Available records —

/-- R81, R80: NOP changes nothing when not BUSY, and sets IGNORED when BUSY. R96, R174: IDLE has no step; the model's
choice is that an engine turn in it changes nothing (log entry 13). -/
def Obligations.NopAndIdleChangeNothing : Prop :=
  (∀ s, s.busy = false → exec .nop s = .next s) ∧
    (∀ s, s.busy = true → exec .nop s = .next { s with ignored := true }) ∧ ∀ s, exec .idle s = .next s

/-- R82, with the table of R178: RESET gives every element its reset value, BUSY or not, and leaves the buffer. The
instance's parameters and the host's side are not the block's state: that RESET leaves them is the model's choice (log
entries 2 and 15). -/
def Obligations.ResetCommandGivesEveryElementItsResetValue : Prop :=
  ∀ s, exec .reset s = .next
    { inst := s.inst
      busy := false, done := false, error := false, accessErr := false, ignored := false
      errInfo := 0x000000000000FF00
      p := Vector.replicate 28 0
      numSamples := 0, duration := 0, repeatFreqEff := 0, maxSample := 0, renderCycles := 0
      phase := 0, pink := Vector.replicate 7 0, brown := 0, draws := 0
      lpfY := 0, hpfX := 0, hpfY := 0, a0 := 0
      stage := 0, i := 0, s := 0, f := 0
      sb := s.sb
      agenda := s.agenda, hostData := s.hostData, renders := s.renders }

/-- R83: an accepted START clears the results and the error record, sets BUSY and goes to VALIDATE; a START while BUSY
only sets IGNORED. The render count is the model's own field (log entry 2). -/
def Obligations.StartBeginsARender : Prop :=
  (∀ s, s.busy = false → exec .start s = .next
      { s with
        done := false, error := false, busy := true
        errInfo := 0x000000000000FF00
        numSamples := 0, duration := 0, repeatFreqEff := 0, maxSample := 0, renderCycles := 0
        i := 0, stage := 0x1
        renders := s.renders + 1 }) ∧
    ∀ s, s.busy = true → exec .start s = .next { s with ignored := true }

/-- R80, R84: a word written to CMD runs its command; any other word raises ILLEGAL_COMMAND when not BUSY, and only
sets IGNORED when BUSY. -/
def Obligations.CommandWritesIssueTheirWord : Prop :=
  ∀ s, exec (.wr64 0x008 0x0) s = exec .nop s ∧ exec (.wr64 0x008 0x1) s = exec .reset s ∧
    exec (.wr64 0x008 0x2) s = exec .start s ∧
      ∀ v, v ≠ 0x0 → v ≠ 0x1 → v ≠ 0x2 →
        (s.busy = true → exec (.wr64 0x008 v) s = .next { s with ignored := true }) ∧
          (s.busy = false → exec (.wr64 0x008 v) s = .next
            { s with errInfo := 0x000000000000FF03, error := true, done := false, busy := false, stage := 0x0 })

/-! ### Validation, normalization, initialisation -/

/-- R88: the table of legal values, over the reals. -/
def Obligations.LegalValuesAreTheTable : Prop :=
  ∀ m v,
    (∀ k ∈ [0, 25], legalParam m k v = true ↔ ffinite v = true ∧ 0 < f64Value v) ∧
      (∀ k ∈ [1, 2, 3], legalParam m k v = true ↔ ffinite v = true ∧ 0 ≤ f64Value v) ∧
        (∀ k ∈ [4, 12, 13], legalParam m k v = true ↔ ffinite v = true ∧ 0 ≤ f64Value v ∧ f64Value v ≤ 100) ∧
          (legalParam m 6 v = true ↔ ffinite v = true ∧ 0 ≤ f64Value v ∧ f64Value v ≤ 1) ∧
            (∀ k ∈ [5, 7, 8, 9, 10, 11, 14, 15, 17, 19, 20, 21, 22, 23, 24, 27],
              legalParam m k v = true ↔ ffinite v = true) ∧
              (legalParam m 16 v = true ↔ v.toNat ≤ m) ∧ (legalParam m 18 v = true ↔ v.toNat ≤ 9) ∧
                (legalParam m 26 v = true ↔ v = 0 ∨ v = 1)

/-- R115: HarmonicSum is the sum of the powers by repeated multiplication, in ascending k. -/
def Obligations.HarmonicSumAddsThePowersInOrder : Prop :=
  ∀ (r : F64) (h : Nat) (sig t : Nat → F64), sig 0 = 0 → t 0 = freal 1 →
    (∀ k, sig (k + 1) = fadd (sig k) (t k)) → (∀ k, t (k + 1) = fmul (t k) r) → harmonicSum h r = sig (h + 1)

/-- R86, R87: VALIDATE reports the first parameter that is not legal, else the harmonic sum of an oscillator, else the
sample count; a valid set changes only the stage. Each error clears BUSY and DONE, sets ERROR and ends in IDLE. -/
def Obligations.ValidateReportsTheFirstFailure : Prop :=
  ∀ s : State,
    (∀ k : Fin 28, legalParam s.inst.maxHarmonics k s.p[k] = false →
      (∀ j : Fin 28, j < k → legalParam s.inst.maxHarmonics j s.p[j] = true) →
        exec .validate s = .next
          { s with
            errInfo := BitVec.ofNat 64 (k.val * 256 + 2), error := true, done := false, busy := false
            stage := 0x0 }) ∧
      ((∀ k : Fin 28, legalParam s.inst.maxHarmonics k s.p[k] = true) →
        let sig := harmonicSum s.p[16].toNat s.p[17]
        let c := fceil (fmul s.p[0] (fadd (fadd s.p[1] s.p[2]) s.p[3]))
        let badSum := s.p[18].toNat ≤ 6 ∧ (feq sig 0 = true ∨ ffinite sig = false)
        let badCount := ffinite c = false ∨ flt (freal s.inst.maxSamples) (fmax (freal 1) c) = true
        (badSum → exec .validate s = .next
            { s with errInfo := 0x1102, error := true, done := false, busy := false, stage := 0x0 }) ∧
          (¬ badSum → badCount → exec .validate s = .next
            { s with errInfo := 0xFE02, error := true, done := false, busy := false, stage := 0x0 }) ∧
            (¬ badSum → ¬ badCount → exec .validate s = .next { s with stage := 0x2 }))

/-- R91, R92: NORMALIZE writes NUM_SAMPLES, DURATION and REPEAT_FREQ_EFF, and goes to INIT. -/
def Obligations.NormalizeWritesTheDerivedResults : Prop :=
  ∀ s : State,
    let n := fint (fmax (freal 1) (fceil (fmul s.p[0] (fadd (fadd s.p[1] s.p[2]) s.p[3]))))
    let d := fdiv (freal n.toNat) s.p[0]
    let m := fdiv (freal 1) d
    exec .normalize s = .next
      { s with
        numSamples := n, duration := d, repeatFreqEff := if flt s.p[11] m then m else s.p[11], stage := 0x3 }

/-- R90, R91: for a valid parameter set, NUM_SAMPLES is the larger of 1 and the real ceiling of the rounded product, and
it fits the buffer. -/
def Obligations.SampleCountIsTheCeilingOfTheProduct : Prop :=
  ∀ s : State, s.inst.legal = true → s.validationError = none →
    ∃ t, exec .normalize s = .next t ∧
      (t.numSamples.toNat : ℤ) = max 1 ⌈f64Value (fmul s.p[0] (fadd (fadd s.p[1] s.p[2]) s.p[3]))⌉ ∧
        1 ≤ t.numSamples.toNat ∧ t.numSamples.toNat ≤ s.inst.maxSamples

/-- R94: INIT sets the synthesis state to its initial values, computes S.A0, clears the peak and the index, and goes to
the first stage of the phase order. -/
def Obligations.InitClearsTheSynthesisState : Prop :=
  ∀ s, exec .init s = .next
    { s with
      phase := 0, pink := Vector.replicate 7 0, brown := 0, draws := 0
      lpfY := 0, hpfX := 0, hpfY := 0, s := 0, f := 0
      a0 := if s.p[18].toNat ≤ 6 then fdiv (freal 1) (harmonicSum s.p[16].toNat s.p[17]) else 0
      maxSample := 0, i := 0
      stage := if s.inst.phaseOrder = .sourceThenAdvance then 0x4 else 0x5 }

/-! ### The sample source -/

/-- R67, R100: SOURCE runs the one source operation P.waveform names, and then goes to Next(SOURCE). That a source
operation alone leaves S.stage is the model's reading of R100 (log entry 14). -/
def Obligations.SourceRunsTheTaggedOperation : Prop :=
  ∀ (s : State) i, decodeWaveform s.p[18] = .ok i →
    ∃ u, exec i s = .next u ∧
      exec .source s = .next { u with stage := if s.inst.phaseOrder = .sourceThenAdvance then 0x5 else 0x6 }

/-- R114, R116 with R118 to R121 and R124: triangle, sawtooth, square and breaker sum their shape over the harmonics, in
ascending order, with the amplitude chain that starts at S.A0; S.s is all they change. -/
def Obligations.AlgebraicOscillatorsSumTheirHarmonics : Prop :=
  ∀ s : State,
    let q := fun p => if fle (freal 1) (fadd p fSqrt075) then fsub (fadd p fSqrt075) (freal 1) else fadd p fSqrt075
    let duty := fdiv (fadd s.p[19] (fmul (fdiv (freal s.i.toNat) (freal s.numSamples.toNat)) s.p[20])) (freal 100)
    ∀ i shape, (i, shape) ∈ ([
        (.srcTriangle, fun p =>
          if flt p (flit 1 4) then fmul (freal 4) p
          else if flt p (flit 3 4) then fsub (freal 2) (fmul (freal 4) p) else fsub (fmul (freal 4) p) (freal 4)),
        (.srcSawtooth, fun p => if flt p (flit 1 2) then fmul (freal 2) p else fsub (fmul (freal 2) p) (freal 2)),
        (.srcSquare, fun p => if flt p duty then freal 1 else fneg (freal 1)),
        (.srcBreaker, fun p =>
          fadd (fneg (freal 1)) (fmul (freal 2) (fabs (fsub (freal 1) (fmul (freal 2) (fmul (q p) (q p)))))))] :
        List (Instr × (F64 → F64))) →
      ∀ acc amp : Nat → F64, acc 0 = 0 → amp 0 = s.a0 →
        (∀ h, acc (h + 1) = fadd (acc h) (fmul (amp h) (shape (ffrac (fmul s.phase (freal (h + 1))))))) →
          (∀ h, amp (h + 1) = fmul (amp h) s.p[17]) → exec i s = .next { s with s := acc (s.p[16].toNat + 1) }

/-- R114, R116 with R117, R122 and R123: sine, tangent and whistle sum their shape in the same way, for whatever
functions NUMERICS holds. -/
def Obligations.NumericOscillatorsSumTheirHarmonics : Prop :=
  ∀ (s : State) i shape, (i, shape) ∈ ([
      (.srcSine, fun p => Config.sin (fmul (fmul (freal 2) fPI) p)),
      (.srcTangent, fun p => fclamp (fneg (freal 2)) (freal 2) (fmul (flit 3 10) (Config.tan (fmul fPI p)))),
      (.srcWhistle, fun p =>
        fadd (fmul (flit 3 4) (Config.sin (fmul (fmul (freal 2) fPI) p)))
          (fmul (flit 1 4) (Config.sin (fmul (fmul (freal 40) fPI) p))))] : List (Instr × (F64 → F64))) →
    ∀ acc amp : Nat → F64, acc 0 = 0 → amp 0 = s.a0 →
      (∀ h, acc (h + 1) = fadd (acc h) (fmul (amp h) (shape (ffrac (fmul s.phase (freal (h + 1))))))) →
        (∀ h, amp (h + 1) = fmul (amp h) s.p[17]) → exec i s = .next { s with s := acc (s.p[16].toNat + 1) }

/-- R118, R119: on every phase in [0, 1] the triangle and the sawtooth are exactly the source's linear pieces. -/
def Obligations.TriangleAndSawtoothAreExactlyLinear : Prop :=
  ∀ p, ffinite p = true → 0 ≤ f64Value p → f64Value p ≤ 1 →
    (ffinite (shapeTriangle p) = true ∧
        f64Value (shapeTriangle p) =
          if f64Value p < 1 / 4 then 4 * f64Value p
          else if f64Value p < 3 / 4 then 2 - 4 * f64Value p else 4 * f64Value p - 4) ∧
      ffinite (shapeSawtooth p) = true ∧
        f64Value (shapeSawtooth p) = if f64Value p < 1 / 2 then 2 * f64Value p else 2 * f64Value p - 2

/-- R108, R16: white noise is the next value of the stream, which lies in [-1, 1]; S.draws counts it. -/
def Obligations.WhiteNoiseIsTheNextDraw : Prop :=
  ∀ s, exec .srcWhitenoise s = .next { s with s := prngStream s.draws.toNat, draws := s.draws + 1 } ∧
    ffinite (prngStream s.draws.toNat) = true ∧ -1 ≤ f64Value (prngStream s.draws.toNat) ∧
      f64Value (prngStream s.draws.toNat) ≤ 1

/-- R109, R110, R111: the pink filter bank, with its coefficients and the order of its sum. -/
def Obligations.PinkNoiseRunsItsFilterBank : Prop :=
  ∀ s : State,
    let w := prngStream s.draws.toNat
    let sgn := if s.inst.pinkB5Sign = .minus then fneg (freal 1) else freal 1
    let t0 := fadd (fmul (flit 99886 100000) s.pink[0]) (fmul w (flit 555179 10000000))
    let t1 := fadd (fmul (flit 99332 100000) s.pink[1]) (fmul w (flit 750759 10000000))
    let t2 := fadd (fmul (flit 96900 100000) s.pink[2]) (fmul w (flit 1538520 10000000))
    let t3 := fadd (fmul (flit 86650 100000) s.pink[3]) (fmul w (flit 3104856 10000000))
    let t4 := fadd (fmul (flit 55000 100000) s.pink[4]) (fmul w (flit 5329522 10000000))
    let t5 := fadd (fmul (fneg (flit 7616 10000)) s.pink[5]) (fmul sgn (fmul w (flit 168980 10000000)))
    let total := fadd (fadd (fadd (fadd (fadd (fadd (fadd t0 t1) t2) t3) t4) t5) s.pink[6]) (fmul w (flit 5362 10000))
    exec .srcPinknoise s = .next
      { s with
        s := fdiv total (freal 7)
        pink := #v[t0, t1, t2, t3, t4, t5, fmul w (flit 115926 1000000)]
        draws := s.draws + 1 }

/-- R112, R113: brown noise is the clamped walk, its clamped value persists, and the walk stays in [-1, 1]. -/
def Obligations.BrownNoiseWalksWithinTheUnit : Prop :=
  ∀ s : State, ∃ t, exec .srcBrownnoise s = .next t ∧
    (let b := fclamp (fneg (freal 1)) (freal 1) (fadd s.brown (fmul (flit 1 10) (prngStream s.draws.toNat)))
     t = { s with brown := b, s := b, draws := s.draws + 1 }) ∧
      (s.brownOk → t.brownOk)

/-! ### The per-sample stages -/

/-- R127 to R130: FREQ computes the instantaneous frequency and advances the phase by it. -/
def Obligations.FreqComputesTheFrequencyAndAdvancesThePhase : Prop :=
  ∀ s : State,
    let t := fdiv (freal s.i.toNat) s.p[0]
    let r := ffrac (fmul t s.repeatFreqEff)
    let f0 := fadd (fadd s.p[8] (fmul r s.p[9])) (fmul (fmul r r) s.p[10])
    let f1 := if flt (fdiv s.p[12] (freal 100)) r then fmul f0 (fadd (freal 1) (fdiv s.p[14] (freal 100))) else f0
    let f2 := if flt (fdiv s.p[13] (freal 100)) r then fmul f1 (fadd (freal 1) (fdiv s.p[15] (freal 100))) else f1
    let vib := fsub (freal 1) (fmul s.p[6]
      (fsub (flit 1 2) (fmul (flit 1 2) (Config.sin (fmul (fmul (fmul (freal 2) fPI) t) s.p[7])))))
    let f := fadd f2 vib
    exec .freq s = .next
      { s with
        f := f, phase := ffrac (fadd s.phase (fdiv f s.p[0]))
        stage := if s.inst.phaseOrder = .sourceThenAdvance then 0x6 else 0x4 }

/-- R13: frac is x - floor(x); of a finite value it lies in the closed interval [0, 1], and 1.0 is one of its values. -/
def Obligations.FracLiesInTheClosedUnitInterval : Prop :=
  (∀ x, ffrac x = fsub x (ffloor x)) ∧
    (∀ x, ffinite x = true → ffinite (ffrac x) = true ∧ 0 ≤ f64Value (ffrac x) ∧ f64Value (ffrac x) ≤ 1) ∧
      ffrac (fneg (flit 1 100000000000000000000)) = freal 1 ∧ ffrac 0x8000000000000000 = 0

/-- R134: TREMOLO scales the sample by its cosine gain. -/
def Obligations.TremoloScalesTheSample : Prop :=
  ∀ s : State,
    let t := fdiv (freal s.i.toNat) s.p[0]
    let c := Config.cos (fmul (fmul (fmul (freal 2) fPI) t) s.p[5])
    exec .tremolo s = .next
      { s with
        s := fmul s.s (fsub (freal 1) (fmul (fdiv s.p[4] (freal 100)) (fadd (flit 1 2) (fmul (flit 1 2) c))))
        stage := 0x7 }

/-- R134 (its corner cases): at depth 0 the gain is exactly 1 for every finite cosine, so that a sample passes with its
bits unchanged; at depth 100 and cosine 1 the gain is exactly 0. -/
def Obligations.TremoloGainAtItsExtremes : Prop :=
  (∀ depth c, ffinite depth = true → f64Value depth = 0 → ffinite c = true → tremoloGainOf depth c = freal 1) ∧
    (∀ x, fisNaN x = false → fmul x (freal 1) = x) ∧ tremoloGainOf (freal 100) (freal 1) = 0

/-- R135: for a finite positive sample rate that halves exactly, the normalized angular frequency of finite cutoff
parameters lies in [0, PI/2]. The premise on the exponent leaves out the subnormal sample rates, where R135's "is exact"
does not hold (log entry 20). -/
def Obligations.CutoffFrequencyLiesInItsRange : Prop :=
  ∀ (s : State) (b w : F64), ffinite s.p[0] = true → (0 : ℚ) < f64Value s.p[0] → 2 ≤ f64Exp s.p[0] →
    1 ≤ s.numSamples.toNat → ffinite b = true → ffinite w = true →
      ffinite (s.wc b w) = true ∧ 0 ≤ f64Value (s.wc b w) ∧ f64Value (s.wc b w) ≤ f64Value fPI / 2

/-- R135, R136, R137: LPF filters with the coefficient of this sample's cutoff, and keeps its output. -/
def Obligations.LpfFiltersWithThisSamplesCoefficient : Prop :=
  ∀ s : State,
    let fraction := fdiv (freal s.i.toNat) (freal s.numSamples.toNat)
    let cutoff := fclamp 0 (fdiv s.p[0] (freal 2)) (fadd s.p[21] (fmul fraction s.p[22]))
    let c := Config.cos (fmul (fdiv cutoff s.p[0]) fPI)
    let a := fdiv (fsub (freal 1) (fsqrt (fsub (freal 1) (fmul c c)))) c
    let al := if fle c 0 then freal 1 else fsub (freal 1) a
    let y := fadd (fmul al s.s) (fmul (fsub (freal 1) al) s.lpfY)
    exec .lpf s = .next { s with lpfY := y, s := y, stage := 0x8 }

Instructions for the task —
In the listing above, find the line with "(∀ s, s.busy = false → exec .start" and the line with "sets IGNORED when BUSY. -/". Output those two lines and every line between them, exactly as written.

Answer section —
  (∀ s, s.busy = false → exec .start s = .next
      { s with
        done := false, error := false, busy := true
        errInfo := 0x000000000000FF00
        numSamples := 0, duration := 0, repeatFreqEff := 0, maxSample := 0, renderCycles := 0
        i := 0, stage := 0x1
        renders := s.renders + 1 }) ∧
    ∀ s, s.busy = true → exec .start s = .next { s with ignored := true }

/-- R80, R84: a word written to CMD runs its command; any other word raises ILLEGAL_COMMAND when not BUSY, and only
sets IGNORED when BUSY. -/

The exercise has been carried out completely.